Job Specific Competencies:
Metrology:
- Perform dimensional inspections using a variety of metrology equipment.
- Ensure accuracy and traceability of measurement systems.
Geometric Dimensioning & Tolerancing (GD&T):
Interpret and apply GD&T principles to product designs and inspection processes.
Corrective and Preventive Action (CAPA):
- Lead the investigation of quality issues, root cause analysis, and implementation of corrective and preventive actions.
- Monitor and document CAPA activities to ensure timely closure and compliance with regulatory standards.
Validation:
- Support validation activities for equipment, processes, and software (IQ, OQ, PQ) in compliance with regulatory requirements.
- Develop validation protocols and reports, ensuring that systems meet defined specifications.
Training:
- Develop and deliver training on quality standards, procedures, and best practices to the team and operators.

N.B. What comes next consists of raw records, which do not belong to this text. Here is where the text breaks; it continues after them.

-- ==== Sys2Proof/Machine/VectorAtomics.lean ====
section
/-!
DEFINITION. Vector atomics, major 0x33 (R251, R260, R261).
-/
namespace Sys2Proof.Machine

/-- A trap deferred to the retirement of an entry, with its record in TRC format (R90, R251); the lowest element's stands. -/
def Acc.deferTrap (a : Acc) (view : View) (i : Nat) (cause : BitVec 8) (sub va : Nat) : Acc :=
  match a.deferred with
  | some _ => a
  | none =>
    let record := trcOf { elem := i, cause := cause, sub := sub, addr := va, lane := a.s.laneOf view.width i } i view.seq
    { a with deferred := some { cause := cause, addr := BitVec.ofNat 64 va, info := record } }

/-- The address of element i (R261): index elements are unsigned words. -/
def atomicPlace (f : FmtV) (view : View) (t : Thread) (i : Nat) : Int :=
  (view.opa.toNat + view.width / 8 * t.elem f.vb.toNat 32 i : Nat)

/-- Checks element i before the trim point (R261): R153 and R155, without the error of the location itself. -/
def atomicCheck (f : FmtV) (view : View) (i : Nat) (a : Acc) (rs : List (Nat × Reach)) : Acc × List (Nat × Reach) :=
  let t := a.s.cur
  let (r, s1) := a.s.reachElem t.ctx oobIndexed (atomicPlace f view t i) (view.width / 8) Need.both
  let r' := { r with cands := r.cands.filter (fun c => c.cause != 0x07) }
  let bad := if t.elemBad f.vb.toNat 32 i || t.elemBad f.vd.toNat view.width i then [{ cause := 0x07, sub := 0, addr := 0 }] else []
  let a1 := ({ a with s := s1 } : Acc).accept view i [r'] bad
  (a1, if a1.ok then rs ++ [(i, r')] else rs)

/-- Element i at its home (R251, R261): a size conflict or an error in the location leaves the location as it is and defers a trap;
otherwise one indivisible update. -/
def atomicApply (f : FmtV) (fetch : Bool) (op : ElemOp) (view : View) (a : Acc) (x : Nat × Reach) : Acc :=
  let (i, r) := x
  let w := view.width
  let n := w / 8
  let a1 := a.effective a.s.cur.ctx true [r]
  if a1.s.sizeTrap r.pa n then a1.deferTrap view i 0x4C 0 r.va
  else if a1.s.poisoned r.pa n then
    let a2 := a1.deferTrap view i 0x07 (a1.s.errorTier r.pa) r.va
    if fetch then a2.poisonElem f.vd.toNat w i else a2
  else
    let d := a1.s.cur.elem f.vd.toNat w i
    let rm := a1.s.cur.rm
    let (old, s2) := a1.s.strongUpdate r.pa n (fun m => some (op (vtType view.vt) rm 0 m d).1)
    let a2 := ({ a1 with s := s2 } : Acc).note i (op (vtType view.vt) rm 0 old d).2
    if fetch then a2.setElem f.vd.toNat w i old else a2

/-- The type check of a vector atomic (R260): its class, no memory type, an index group of at most 8. -/
def atomicTypes (ok : Nat → Bool) (vt : BitVec 13) : Bool :=
  typeIn ok vt && !vtHasMem (vt.extractLsb' 0 12) && decide (indexGroup (vt.extractLsb' 0 12) 32 ≤ 8)

/-- A vector atomic (R260, R261). -/
def atomicDesc (f : FmtV) (fetch : Bool) (ok : Nat → Bool) (op : ElemOp) : Desc :=
  { typeOk := atomicTypes ok
    align := fun _ vt => [(f.vb.toNat, indexGroup vt 32, 1), (f.vd.toNat, vtGroup vt, if fetch then 2 else 3)]
    scalars := [(f.va, f.sa, 0)]
    pipes := if fetch then [.s, .l] else [.s]
    sources := fun view t => [sourceOf f.sb 1 f.vb 32 view t]
    dst := fun view t => if fetch then destOf f.vd view.width view t else 0
    allFalse := noneActive f
    run := fun v view a =>
      let active := activeList a.s.cur f.guard f.gneg view.es v
      let (a1, rs) := Acc.walk (atomicCheck f view) active a []
      if a1.ok then rs.foldl (atomicApply f fetch op view) a1 else a1 }

/-- The new value of a swap (R260). -/
def vSwapOp : ElemOp := fun _ _ _ _ b => (b, 0)

/-- `vamo.add vd, [ga, vb]` (R260, R261). -/
def vamoAddDesc (f : FmtV) : Desc := atomicDesc f false isNumeric vAddOp

/-- `vamo.min vd, [ga, vb]` (R260, R261). -/
def vamoMinDesc (f : FmtV) : Desc := atomicDesc f false isNumeric vMinOp

/-- `vamo.max vd, [ga, vb]` (R260, R261). -/
def vamoMaxDesc (f : FmtV) : Desc := atomicDesc f false isNumeric vMaxOp

/-- `vamo.and vd, [ga, vb]` (R260, R261). -/
def vamoAndDesc (f : FmtV) : Desc := atomicDesc f false isInt vAndOp

/-- `vamo.or vd, [ga, vb]` (R260, R261). -/
def vamoOrDesc (f : FmtV) : Desc := atomicDesc f false isInt vOrOp

/-- `vamo.xor vd, [ga, vb]` (R260, R261). -/
def vamoXorDesc (f : FmtV) : Desc := atomicDesc f false isInt vXorOp

/-- `vamo.swp vd, [ga, vb]` (R260, R261). -/
def vamoSwpDesc (f : FmtV) : Desc := atomicDesc f false isNumeric vSwapOp

/-- `vamof.add vd, [ga, vb]` (R260, R261). -/
def vamofAddDesc (f : FmtV) : Desc := atomicDesc f true isNumeric vAddOp

/-- `vamof.min vd, [ga, vb]` (R260, R261). -/
def vamofMinDesc (f : FmtV) : Desc := atomicDesc f true isNumeric vMinOp

/-- `vamof.max vd, [ga, vb]` (R260, R261). -/
def vamofMaxDesc (f : FmtV) : Desc := atomicDesc f true isNumeric vMaxOp

/-- `vamof.and vd, [ga, vb]` (R260, R261). -/
def vamofAndDesc (f : FmtV) : Desc := atomicDesc f true isInt vAndOp

/-- `vamof.or vd, [ga, vb]` (R260, R261). -/
def vamofOrDesc (f : FmtV) : Desc := atomicDesc f true isInt vOrOp

/-- `vamof.xor vd, [ga, vb]` (R260, R261). -/
def vamofXorDesc (f : FmtV) : Desc := atomicDesc f true isInt vXorOp

/-- `vamof.swp vd, [ga, vb]` (R260, R261). -/
def vamofSwpDesc (f : FmtV) : Desc := atomicDesc f true isNumeric vSwapOp

end Sys2Proof.Machine
end

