-- ==== Sys2Proof/Machine/Dispatch.lean ====
section
/-!
DEFINITION. One arm for each instruction and event of the table: its meaning, called by name.
-/
namespace Sys2Proof.Machine
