/-- jal (R64) links and goes to PC + 4 × sext(offset). jalr (R65) reads its target before it links; a target whose bits [1:0] are not 0
traps with 0x47 once nothing older is queued, with EADDR the target and EINFO.fetch set, and gd unchanged. -/
def Obligations.JumpResults : Prop :=
  (∀ (f : FmtSJ) (s : State), Ready s [] [f.gd] →
    exec (.jal f) s = .next (s.mod (fun t => { t.gwrite f.gd (t.pc + 4) with pc := t.pc + f.offset.signExtend 64 * 4 }))) ∧
  (∀ (f : FmtSI) (s : State), Ready s [(f.ga, f.sa, 0)] [f.gd] → (s.cur.gread f.ga + f.imm.signExtend 64).toNat % 4 = 0 →
    exec (.jalr f) s = .next (s.mod (fun t => { t.gwrite f.gd (t.pc + 4) with pc := t.gread f.ga + f.imm.signExtend 64 }))) ∧
  (∀ (f : FmtSI) (s : State), Ready s [(f.ga, f.sa, 0)] [f.gd] → (s.cur.gread f.ga + f.imm.signExtend 64).toNat % 4 ≠ 0 → s.cur.queue = [] →
    exec (.jalr f) s = .next (s.mod (fun t => t.enterTrap 0x47 false t.pc (t.gread f.ga + f.imm.signExtend 64)
      (einfoScalar 2 false true t.user 0))))

/-! ## Scalar loads and stores -/

/-- The loads: size in bytes and what g(gd) receives from the number that the bytes hold, little-endian (R58). -/
def loadTable : List ((FmtSI → Instr) × Nat × (Nat → Word)) :=
  [ (.ldD, 8, fun x => BitVec.ofNat 64 x), (.ldW, 4, fun x => (BitVec.ofNat 32 x).signExtend 64),
    (.ldWz, 4, fun x => (BitVec.ofNat 32 x).zeroExtend 64), (.ldH, 2, fun x => (BitVec.ofNat 16 x).signExtend 64),
    (.ldHz, 2, fun x => (BitVec.ofNat 16 x).zeroExtend 64), (.ldB, 1, fun x => (BitVec.ofNat 8 x).signExtend 64),
    (.ldBz, 1, fun x => (BitVec.ofNat 8 x).zeroExtend 64) ]

/-- Every load that reaches its bytes completes (R58): g(gd) receives them, extended as its form says; it changes nothing else but the PC
and what `accessed` names (see `Obligations.AccessFrame`). -/
def Obligations.ScalarLoadResults : Prop :=
  ∀ x ∈ loadTable, ∀ (f : FmtSI) (s s1 : State) (pa : Nat) (l : Leaf), Ready s [(f.ga, f.sa, 0)] [f.gd] →
    Reaches s (s.cur.gread f.ga + f.imm.signExtend 64) x.2.1 Need.load pa l s1 →
    let u := accessed s s1 (s.cur.gread f.ga + f.imm.signExtend 64) l false pa
    u.wild = [] → exec (x.1 f) s = .next (u.mod (fun t => (t.gwrite f.gd (x.2.2 (u.mem.num pa x.2.1))).next))

/-- The stores and their sizes in bytes (R58). -/
def storeTable : List ((FmtSI → Instr) × Nat) := [ (.stD, 8), (.stW, 4), (.stH, 2), (.stB, 1) ]

/-- Every store that reaches its bytes completes (R58): byte k at its address is byte k of g(gd), every byte outside reads as before the
store, and registers, status, special registers and queue keep their values; the PC goes on. Of the thread's streams only data landed from
these bytes goes (R166). Memory is in canonical form (see `Obligations.MemoryStaysCanonical`). -/
def Obligations.ScalarStoreResults : Prop :=
  ∀ x ∈ storeTable, ∀ (f : FmtSI) (s s1 : State) (pa : Nat) (l : Leaf), wellFormed s → Ready s [(f.ga, f.sa, 0)] [f.gd] →
    Reaches s (s.cur.gread f.ga + f.imm.signExtend 64) x.2 Need.store pa l s1 →
    ∃ t : State, exec (x.1 f) s = .next t ∧
      (∀ k < x.2, t.mem.get (pa + k) = BitVec.ofNat 8 ((s.cur.gread f.gd).toNat / 256 ^ k)) ∧
      (∀ a, a < pa ∨ pa + x.2 ≤ a → t.mem.get a = (accessed s s1 (s.cur.gread f.ga + f.imm.signExtend 64) l true pa).mem.get a) ∧
      t.cur = { s.cur with pc := s.cur.pc + 4, q := s.cur.q.map (Stream.dropOver pa x.2) } ∧
      t.poison = (accessed s s1 (s.cur.gread f.ga + f.imm.signExtend 64) l true pa).poison

/-- What an access that passed its checks changes besides its own bytes (R320, R383): nothing of any thread; of memory only the
doubleword of the leaf that it used, and, where it is counted as remote, bytes of a partition's notification ring and tail. Where that leaf
holds A (and D for a write) and the page belongs to the core's own tract or to no DRAM, no byte of memory at all; where it does not, the update
counts as a strong access of 8 bytes at the leaf (R251), and no other byte's last strong access changes. -/
def Obligations.AccessFrame : Prop :=
  ∀ (s s1 : State) (ea : Word) (size : Nat) (need : Need) (pa : Nat) (l : Leaf), wellFormed s →
    s.scalarCheck s.cur.ctx ea.toNat size need = (.ok (pa, l), s1) → ∀ write : Bool,
      (accessed s s1 ea l write pa).cur = s.cur ∧ (accessed s s1 ea l write pa).others = s.others ∧
      (∀ a, (a < l.at_ ∨ l.at_ + 8 ≤ a) →
        (∀ q ∈ s.pageQueues, (a < q.queue ∨ q.queue + 65536 ≤ a) ∧ (a < q.tail ∨ q.tail + 8 ≤ a)) →
        (accessed s s1 ea l write pa).mem.get a = s.mem.get a) ∧
      (leafBit l.word 7 = true → (write = true → leafBit l.word 8 = true) → (isDram pa = false ∨ tractOf pa = s.cur.slot / 512) →
        (accessed s s1 ea l write pa).mem = s.mem) ∧
      (∀ x : Nat × Nat, (x.1 < l.at_ ∨ l.at_ + 8 ≤ x.1) → (x ∈ (accessed s s1 ea l write pa).strong ↔ x ∈ s1.strong)) ∧
      (leafBit l.word 7 = false ∨ (write = true ∧ leafBit l.word 8 = false) →
        (accessed s s1 ea l write pa).sizes.head? = some { sector := l.at_ / 32, addr := l.at_, size := 8 })

/-- Loads and stores with their sizes, what they need of the page, and whether EINFO.store is set (R58 to R60). -/
def accessTable : List ((FmtSI → Instr) × Nat × Need × Bool) :=
  [ (.ldD, 8, .load, false), (.ldW, 4, .load, false), (.ldWz, 4, .load, false), (.ldH, 2, .load, false), (.ldHz, 2, .load, false),
    (.ldB, 1, .load, false), (.ldBz, 1, .load, false), (.stD, 8, .store, true), (.stW, 4, .store, true), (.stH, 2, .store, true),
    (.stB, 1, .store, true) ]

/-- The traps of a scalar access, in the order of R59, for an address that no TLB entry matches: 0x47; 0x4D with the level that had no
valid entry; 0x4E where KEYDEF names a key slot that is not the partition's (R335's row on KEYDEF; that every access then fails so is the
model's reading, log entry 4), where R or W is clear, where U is clear in user mode, where the leaf's key slot is not the partition's (R318), or
where the vault window is shut (R160); 0x0D; and 0x07, for a load alone, where no copy of the thread's own may still heal the data (R62). EPC
is the PC, EADDR the effective address, EINFO as R60 lays out; nothing else changes. With nothing queued they are taken at once. -/
def Obligations.ScalarAccessTraps : Prop :=
  ∀ x ∈ accessTable, ∀ (f : FmtSI) (s : State), Ready s [(f.ga, f.sa, 0)] [f.gd] → s.cur.queue = [] →
    let ea := s.cur.gread f.ga + f.imm.signExtend 64
    let info := fun level => einfoScalar (sizeCode x.2.1) x.2.2.2 false s.cur.user level
    (ea.toNat % x.2.1 ≠ 0 → exec (x.1 f) s = .next (trapped s 0x47 ea (info 0))) ∧
    (ea.toNat % x.2.1 = 0 → s.tlbHit s.cur.ctx ea.toNat = none →
      (∀ level, s.walk s.cur.ctx ea.toNat = .invalid level → exec (x.1 f) s = .next (trapped s 0x4D ea (info level))) ∧
      (ea.toNat < 2 ^ 56 → s.keyValid s.cur.part.toNat s.cur.keydef.toNat = false → exec (x.1 f) s = .next (trapped s 0x4E ea (info 0))) ∧
      (∀ l, s.walk s.cur.ctx ea.toNat = .leaf l →
        let pa := l.pa ea.toNat
        let refused := (x.2.2.1.read = true ∧ leafBit l.word 2 = false) ∨ (x.2.2.1.write = true ∧ leafBit l.word 3 = false) ∨
          (s.cur.user = true ∧ leafBit l.word 5 = false) ∨ s.keyValid s.cur.part.toNat (leafKey l.word) = false ∨
          (inAperture pa = true ∧ s.vaultOpen s.cur.part.toNat pa = false)
        let formatted := leafBit l.word 13 = true ∨ (s.regionAt pa).isSome = true
        (refused → exec (x.1 f) s = .next (trapped s 0x4E ea (info 0))) ∧
        (¬refused → formatted → exec (x.1 f) s = .next (trapped s 0x0D ea (info 0))) ∧
        (¬refused → ¬formatted → x.2.2.1.read = true → s.poisoned (pa / 128 * 128) 128 = true →
          s.copyMeets pa x.2.1 false = false →
          exec (x.1 f) s = .next (trapped s 0x07 ea (info 0)))))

- Ensure training compliance for quality-related processes and systems.
Continuous Improvement Projects:
- Lead and participate in continuous improvement initiatives (Lean, Six Sigma) to enhance product quality and process efficiency.
- Identify opportunities to improve processes and reduce defects.
- Complaint Handling:
- Investigate customer complaints, perform root cause analysis, and implement corrective actions.
- Communicate findings and resolutions to customers, ensuring transparency and building customer trust.
Customer Liaison:
- Serve as a point of contact for quality-related discussions with customers.
- Collaborate with customers to resolve quality issues and ensure their requirements are met.
- Provide support during customer audits and quality assessments.
Regulatory Compliance:
- Ensure compliance with relevant regulatory standards, such as ISO 13485, FDA 21 CFR Part 820, and EU MDR.
- Maintain accurate and thorough documentation to meet regulatory and customer requirements.
Procedure Writing and Documentation:
- Develop, review, and update quality system procedures, work instructions, and inspection criteria.
- Ensure all documentation is aligned with industry regulations and best practices.
Knowledge & Skills:
- 3-5 years of experience in the medical device industry, with a focus on quality assurance.
- Strong knowledge and understanding of metrology, CAPA, GD&T, experience interpreting engineering drawings and validation processes.
- Six Sigma Green/Black Belt or ASQ Quality Engineer certification is a plus.
- Proficient in the use of metrology equipment and software.
- Knowledge of quality management systems (QMS) and regulatory standards.
- Excellent problem-solving and analytical skills.
- Superior written and strong communication skills for liaising with customers and cross-functional teams.
- Ability to manage multiple projects and meet deadlines.
Minimum Educational Qualifications: Bachelor’s degree in Engineering, Quality Assurance, or a related field.
To learn more about Millstone Medical, please visit us online at .
Additional Information:
Millstone Medical Outsourcing provides equal employment opportunity to all applicants and employees. No person is to be discriminated against in any aspect of the employment relationship due to race, religion, color, sex, age, national origin, ancestry, disability, sexual orientation, gender identity, genetic information, citizenship status, marital status, pregnancy, veteran status, or any other status protected by applicable federal, state, or local law.